- Born: Megan Khung Yu Wai 4 October 2015 Singapore
- Died: 21 February 2020 (aged 4) Lim Ah Woo Road, Paya Lebar, Singapore
- Cause of death: Murdered
- Known for: Murder victim
- Parent(s): Simon Khung (father), Foo Li Ping (mother)

= Killing of Megan Khung =

2020 case of a young girl in Singapore

Megan Khung Yu Wai (4 October 2015 – 21 February 2020) was a four-year-old Singaporean girl who was killed by her mother Foo Li Ping (alias Chloe Foo) and her mother's boyfriend Brian Wong Shi Xiang in February 2020. Three months after her death, Khung's body was burned to ashes by the couple, who enlisted the help of Nouvelle Chua Ruo Shi to assist them in disposing of the corpse.

Khung's death went unnoticed until five months later, when the Singapore Police Force received two separate police reports from Khung's maternal grandmother and biological father on 20 July 2020. The police arrested all three suspects within a week; on 25 July 2020, both Foo and Wong were charged with murder, while Chua was charged for disposal of the girl's corpse.

In 2025, both Wong and Foo pleaded guilty to charges in relation to the homicide and abuse of Khung; Foo was sentenced to 19 years' jail while Wong was given 30 years' jail with 17 strokes of the cane. As of April 2025, Chua was pending trial for helping to dispose of Khung's corpse.

==Background==
===Birth and early life===
In her subsequent mitigation plea, Foo Li Ping stated that she started dating Simon Khung Wei Nan (Simonboy) when she was 18 and he was 29, and both were using drugs during the relationship. When Foo discovered she was pregnant with Megan Khung, they decided to get married.
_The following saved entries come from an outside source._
theorem aside_enterSafe (sub src : Nat) (d : Dev) : d.Aside (enterSafe sub src d) := by
  unfold enterSafe
  split
  · exact .refl d
  · refine .trans (aside_safe d sub src) ?_
    unfold lowestAll Dev.eachT
    exact (aside_offering _).trans <| .fold _ _ _ fun e t => (aside_preemptAll ..).trans (.fold _ _ _ fun e c => aside_enterForced t c _ e)

theorem aside_runTodo (x : Todo) (d : Dev) : d.Aside (runTodo x d) := by
  cases x
  · exact aside_raise ..
  · exact aside_isolate ..
  · exact aside_enterSafe ..

theorem aside_setTodo (d : Dev) (l : List Todo) : d.Aside (d.onFlt fun f => { f with todo := l }) := ⟨rfl, fun _ _ _ h => h, fun h => h⟩

theorem aside_runTodos (n : Nat) (d : Dev) : d.Aside (runTodos n d) := by
  induction n generalizing d with
  | zero => exact aside_setTodo d []
  | succ n ih =>
    unfold runTodos
    split
    · exact .refl d
    · exact (aside_setTodo d _).trans ((aside_runTodo ..).trans (ih _))

theorem aside_closing (n : Nat) (d : Dev) : d.Aside (closing n d) := by
  induction n generalizing d with
  | zero => exact (aside_runTodos ..).trans (aside_onLog _ _ rfl)
  | succ n ih =>
    unfold closing
    dsimp only
    split
    · exact aside_runTodos ..
    · exact (aside_runTodos ..).trans ((aside_takeOffers _).trans (ih _))

/-! ### The closing -/

theorem aside_ev (k : CoreId) (n : Nat) (d : Dev) : d.Aside (ev k n d) := by
  unfold ev
  cases k with
  | ridge =>
    refine .of ?_ rfl
    simp only [Dev.onCore, Dev.hard]
    split <;> rfl
  | rafter t => exact aside_onT d t _ fun x => by simp only [Tile.hard]; split <;> rfl

theorem aside_edgeEvents (old d : Dev) : d.Aside (edgeEvents old d) :=
  .fold _ _ _ fun _ _ => .trans (.on _ (aside_ev ..)) (.on _ ((aside_ev ..).trans (aside_ev ..)))

theorem Pallet.putLimit_keeps (p : Pallet) (k a b : Nat) :
    (p.putLimit k a b).sent = p.sent ∧ (p.putLimit k a b).ptr = p.ptr ∧ (p.putLimit k a b).ptrLow = p.ptrLow ∧ (p.putLimit k a b).rcpt = p.rcpt ∧
      (p.putLimit k a b).out = p.out := by
  unfold Pallet.putLimit
  dsimp only
  split <;> exact ⟨rfl, rfl, rfl, rfl, rfl⟩

theorem aside_syncTile (m0 : List Host.Cell) (old : Dev) (m : List Host.Cell) (t : Nat) (d : Dev) : d.Aside (syncTile m0 old m t d) := by
  unfold syncTile
  dsimp only
  split
  · exact .refl d
  · refine aside_onPal d t _ fun p => ?_
    generalize (d.tl t).cores = l
    induction l generalizing p with
    | nil => exact ⟨rfl, rfl, rfl, rfl, rfl⟩
    | cons k l ih =>
      rw [List.foldl_cons]
      have h := ih (if limNow m0 old t k = limNow m d t k then p else p.putLimit k (limNow m0 old t k) (limNow m d t k))
      have g : ∀ q : Pallet, q = (if limNow m0 old t k = limNow m d t k then p else p.putLimit k (limNow m0 old t k) (limNow m d t k)) →
          q.sent = p.sent ∧ q.ptr = p.ptr ∧ q.ptrLow = p.ptrLow ∧ q.rcpt = p.rcpt ∧ q.out = p.out := by
        intro q hq
        subst hq
        split
        · exact ⟨rfl, rfl, rfl, rfl, rfl⟩
        · exact p.putLimit_keeps ..
      obtain ⟨a1, a2, a3, a4, a5⟩ := h
      obtain ⟨b1, b2, b3, b4, b5⟩ := g _ rfl
      exact ⟨a1.trans b1, a2.trans b2, a3.trans b3, a4.trans b4, a5.trans b5⟩

theorem aside_syncAll (m0 : List Host.Cell) (old : Dev) (m : List Host.Cell) (d : Dev) : d.Aside (syncAll m0 old m d) :=
  .fold _ _ _ fun _ _ => aside_syncTile ..

/-- The closing of a command changes nothing but what `Dev.hard` leaves out. -/
theorem aside_settle (m0 : List Host.Cell) (old : Dev) (m : List Host.Cell) (d : Dev) : d.Aside (settle m0 old m d) :=
  ((aside_closing ..).trans (aside_edgeEvents ..)).trans (aside_syncAll ..)

/-- Every command that ends in `finM` or `fin` ends in the block it made, but for the closing. -/
theorem finM_aside (s : State) (m : List Host.Cell) (d : Dev) :
    ∃ t, finM s m d = .next t ∧ d.Aside t.dev ∧ t.mem = m ∧ t.pending = s.pending ∧ t.dev.flt.todo = [] ∧ t.dev.log.offers = none :=
  ⟨_, finM_next s m d, aside_settle .., rfl, rfl, settle_todo .., settle_offers ..⟩
theorem fin_aside (s : State) (d : Dev) :
    ∃ t, fin s d = .next t ∧ d.Aside t.dev ∧ t.mem = s.mem ∧ t.pending = s.pending ∧ t.dev.flt.todo = [] ∧ t.dev.log.offers = none :=
  finM_aside s s.mem d

/-! ### Reading the hard part -/

theorem Dev.hard_tl (d : Dev) (t : Nat) : d.hard.tl t = (d.tl t).hard := by
  have h : ({} : Tile) = ({} : Tile).hard := rfl
  simp only [Dev.tl, Dev.hard, List.getD_eq_getElem?_getD, List.getElem?_map]
  cases d.tiles[t]? with
  | none => exact h
  | some x => rfl

theorem Tile.hard_cl (x : Tile) (c : Nat) : x.hard.clusters.getD c {} = (x.clusters.getD c {}).hard := by
  have h : ({} : Cluster) = ({} : Cluster).hard := rfl
  simp only [Tile.hard, List.getD_eq_getElem?_getD, List.getElem?_map]
  cases x.clusters[c]? with
  | none => exact h
  | some x => rfl

theorem Cluster.hard_cell (k : Cluster) (r : Nat) : k.hard.cell r = (k.cell r).hard := by
  have h : ({} : Cell) = ({} : Cell).hard := rfl
  simp only [Cluster.hard, Cluster.cell, List.getD_eq_getElem?_getD, List.getElem?_map]
  cases k.cells[r]? with
  | none => exact h
  | some x => rfl

/-- A tile, a cluster and a cell after the closing of a command, but for their soft parts. -/
theorem Dev.Aside.tl {d e : Dev} (h : d.Aside e) (t : Nat) : (e.tl t).hard = (d.tl t).hard := by rw [← Dev.hard_tl, h.hard, Dev.hard_tl]
theorem Dev.Aside.cl {d e : Dev} (h : d.Aside e) (t c : Nat) : (e.cl t c).hard = (d.cl t c).hard := by
  simp only [Dev.cl]
  rw [← Tile.hard_cl, h.tl, Tile.hard_cl]
theorem Dev.Aside.cell {d e : Dev} (h : d.Aside e) (t c r : Nat) : ((e.cl t c).cell r).hard = ((d.cl t c).cell r).hard := by
  rw [← Cluster.hard_cell, h.cl, Cluster.hard_cell]

/-! ### Everything but the ports' queues -/

theorem butPallets_onPal (d : Dev) (t : Nat) (f : Pallet → Pallet) : (d.onPal t f).butPallets = d.butPallets := by
  simp only [Dev.butPallets, Dev.onPal, Dev.onT]
  rw [map_modify_eq]
  intro x
  rfl

/-- Limits that have changed reach nothing but the ports' queues. -/
theorem butPallets_syncAll (m0 : List Host.Cell) (old : Dev) (m : List Host.Cell) (d : Dev) : (syncAll m0 old m d).butPallets = d.butPallets :=
  syncAll_keeps Dev.butPallets butPallets_onPal m0 old m d

/-! ### A change made after what the closing may add -/

theorem map_modify_congr {α β : Type} (g : α → β) (f : α → α) (hf : ∀ x y, g x = g y → g (f x) = g (f y)) :
    ∀ (l m : List α) (n : Nat), l.map g = m.map g → (l.modify n f).map g = (m.modify n f).map g := by
  intro l
  induction l with
  | nil =>
    intro m n h
    cases m with
    | nil => rfl
    | cons => simp at h
  | cons a l ih =>
    intro m n h
    cases m with
    | nil => simp at h
    | cons b m =>
      simp only [List.map_cons, List.cons.injEq] at h
      cases n with
      | zero => simp only [List.modify_zero_cons, List.map_cons, h.2, hf a b h.1]
      | succ n => simp only [List.modify_succ_cons, List.map_cons, h.1, ih m n h.2]

/-- A change of a device part that leaves the fault unit alone and treats alike what differs in soft parts only. -/
theorem Dev.Aside.change {d e : Dev} (h : d.Aside e) (f : Dev → Dev) (hf : ∀ d e : Dev, d.hard = e.hard → (f d).hard = (f e).hard)
    (hp : ∀ d, (f d).flt = d.flt) : (f d).Aside (f e) :=
  ⟨hf _ _ h.hard, fun a b x y => by have := h.pends a b x (by simpa [Dev.pends, hp] using y); simpa [Dev.pends, hp] using this, fun y => by
    have := h.safe (by simpa [hp] using y); simpa [hp] using this⟩

/-- `d` with other tiles, `x` with other clusters: as functions, so that a rewrite reaches their argument once. -/
def Dev.putTiles (d : Dev) (l : List Tile) : Dev := { d with tiles := l }
def Tile.putClusters (x : Tile) (l : List Cluster) : Tile := { x with clusters := l }
def Dev.putXtrig (d : Dev) (l : List Nat) : Dev := { d with xtrig := l }
theorem Dev.hard_putTiles (d : Dev) (l : List Tile) : (d.putTiles l).hard = d.hard.putTiles (l.map Tile.hard) := rfl
theorem Tile.hard_putClusters (x : Tile) (l : List Cluster) : (x.putClusters l).hard = x.hard.putClusters (l.map Cluster.hard) := rfl
theorem Dev.hard_putXtrig (d : Dev) (l : List Nat) : (d.putXtrig l).hard = d.hard.putXtrig l := rfl

theorem Dev.hard_eta {d e : Dev} (h : d.hard = e.hard) (l m : List Tile) (hl : l.map Tile.hard = m.map Tile.hard) :
    (d.putTiles l).hard = (e.putTiles m).hard := by
  rw [Dev.hard_putTiles, Dev.hard_putTiles, h, hl]

theorem Dev.hard_tiles {d e : Dev} (h : d.hard = e.hard) : d.tiles.map Tile.hard = e.tiles.map Tile.hard := congrArg Dev.tiles h

theorem Dev.hard_onT_congr {d e : Dev} (h : d.hard = e.hard) (t : Nat) (f : Tile → Tile) (hf : ∀ x y, x.hard = y.hard → (f x).hard = (f y).hard) :
    (d.onT t f).hard = (e.onT t f).hard := Dev.hard_eta h _ _ (map_modify_congr _ f hf _ _ _ (Dev.hard_tiles h))

theorem Tile.hard_onC_congr {x y : Tile} (h : x.hard = y.hard) (c : Nat) (f : Cluster → Cluster) (hf : ∀ k l, k.hard = l.hard → (f k).hard = (f l).hard) :
    (x.onC c f).hard = (y.onC c f).hard := by
  show (x.putClusters _).hard = (y.putClusters _).hard
  rw [Tile.hard_putClusters, Tile.hard_putClusters, h, map_modify_congr Cluster.hard f hf x.clusters y.clusters c (congrArg Tile.clusters h)]

theorem Dev.Aside.onT {d e : Dev} (h : d.Aside e) (t : Nat) (f : Tile → Tile) (hf : ∀ x y, x.hard = y.hard → (f x).hard = (f y).hard) :
    (d.onT t f).Aside (e.onT t f) := h.change (·.onT t f) (fun _ _ g => Dev.hard_onT_congr g t f hf) fun _ => rfl

theorem Dev.Aside.onC {d e : Dev} (h : d.Aside e) (t c : Nat) (f : Cluster → Cluster) (hf : ∀ k l, k.hard = l.hard → (f k).hard = (f l).hard) :
    (d.onC t c f).Aside (e.onC t c f) := h.onT t _ fun _ _ g => Tile.hard_onC_congr g c f hf

theorem Dev.Aside.trace {d e : Dev} (h : d.Aside e) (t : Nat) : (e.tl t).trace = (d.tl t).trace := congrArg (·.trace) (h.tl t)

theorem idxs_congr {α β : Type} (g : α → β) (p : α → Bool) (hp : ∀ x y, g x = g y → p x = p y) :
    ∀ (l m : List α) (n : Nat), l.map g = m.map g → idxs p n l = idxs p n m := by
  intro l
  induction l with
  | nil => intro m n h; cases m with | nil => rfl | cons => simp at h
  | cons a l ih =>
    intro m n h
    cases m with
    | nil => simp at h
    | cons b m =>
      simp only [List.map_cons, List.cons.injEq] at h
      simp only [idxs, hp a b h.1, ih m _ h.2]

theorem Dev.hard_tilesOn {d e : Dev} (h : d.hard = e.hard) : d.tilesOn = e.tilesOn :=
  idxs_congr Tile.hard _ (fun x y g => by have := congrArg Tile.present g; exact this) _ _ _ (Dev.hard_tiles h)

/-- A change of a tile's trace. -/
theorem Dev.hard_onTrc_congr {d e : Dev} (h : d.hard = e.hard) (t : Nat) (f : Trace → Trace) : (d.onTrc t f).hard = (e.onTrc t f).hard :=
  Dev.hard_onT_congr h t _ fun x y k => by
    have q : ∀ x : Tile, ({ x with trace := f x.trace } : Tile).hard = { x.hard with trace := f x.hard.trace } := fun _ => rfl
    rw [q, q, k]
Foo alleged that Simon Khung was abusive towards her during the relationship and subsequent marriage, as well as towards Megan after she was born in Singapore on 4 October 2015. Simon, who had an older brother, had gone to prison thrice from 2015 to 2019 for drug consumption. When Megan was about eighteen or nineteen months old, her parents, who were married on 12 May 2015, divorced; they had been married for over a year. Simon was formerly married with another woman and had one son, born in 2012; that marriage ended in divorce in 2012.

After the divorce, Foo gained custody of the girl and began a relationship with Wong Shi Xiang, and went to live with him. Megan Khung was cared for by her maternal grandmother, who doted on her granddaughter and shared a close relationship with her. Subsequently, Foo wanted to bring her daughter to live together with her and Wong. Khung's grandmother, who strongly disapproved of her daughter's relationship with Wong, objected to Foo bringing her granddaughter away, and Khung herself also did not want to stay with her mother. Still, Foo went ahead with the arrangement, and left with her daughter in September 2019. Afterwards, Foo cut off all contact with her mother, ex-husband and former-in-laws. Simon and her paternal relatives had requested that they take care of the girl but had their requests rejected by Foo, who insisted on raising Khung herself.

===Abuse===
Between February 2019 and February 2020, Khung was physically abused by Foo and Wong.

Between late February and early March 2019, Khung was caned by her mother and Wong when she urinated on the bed or sofa. The abuse was discovered when pre-school teachers and staff from Khung's kindergarten discovered the scars on her. The staff warned the couple that they would refer the case to the Ministry of Social and Family Development if the abuse persisted. Khung's mother then withdrew her from kindergarten, claiming that it did not teach her daughter Chinese.

After Khung went to live with her mother and Wong, the couple continued to physically abuse her. Regularly, Wong whipped her with a cane, slapped and punched her, and Foo often did not intervene to stop the abuse; she even joined Wong in caning the girl. Wong also taught Foo to abuse her daughter without leaving visible marks or injuries.

On 9 November 2019, Foo forced her daughter to wear her soiled diaper over her head out of anger that Khung had not told her the diaper was full. On 5 January 2020, Khung dripped her mucus on the couple while crying, and in retaliation, Foo slapped Khung, blew her own nose and wiped her mucus onto her daughter's face. Other instances of abuse and humiliation include the couple recording and parading the girl crying in public and shaving her hair. Foo had also drawn on Khung's face to punish her for playing with her cosmetics.

Between January and February 2020, the abuse escalated further with Wong inflicting crueller harm on Khung. He often used a baton to beat Khung and also dislocated her jaw, with Foo refusing to seek medical attention for Khung. During that same period, Khung was also forced to go naked in the flat, and was frequently starved except for times when she was allowed to eat depending on Wong's mood, and the couple forced Khung to sleep in a planter box.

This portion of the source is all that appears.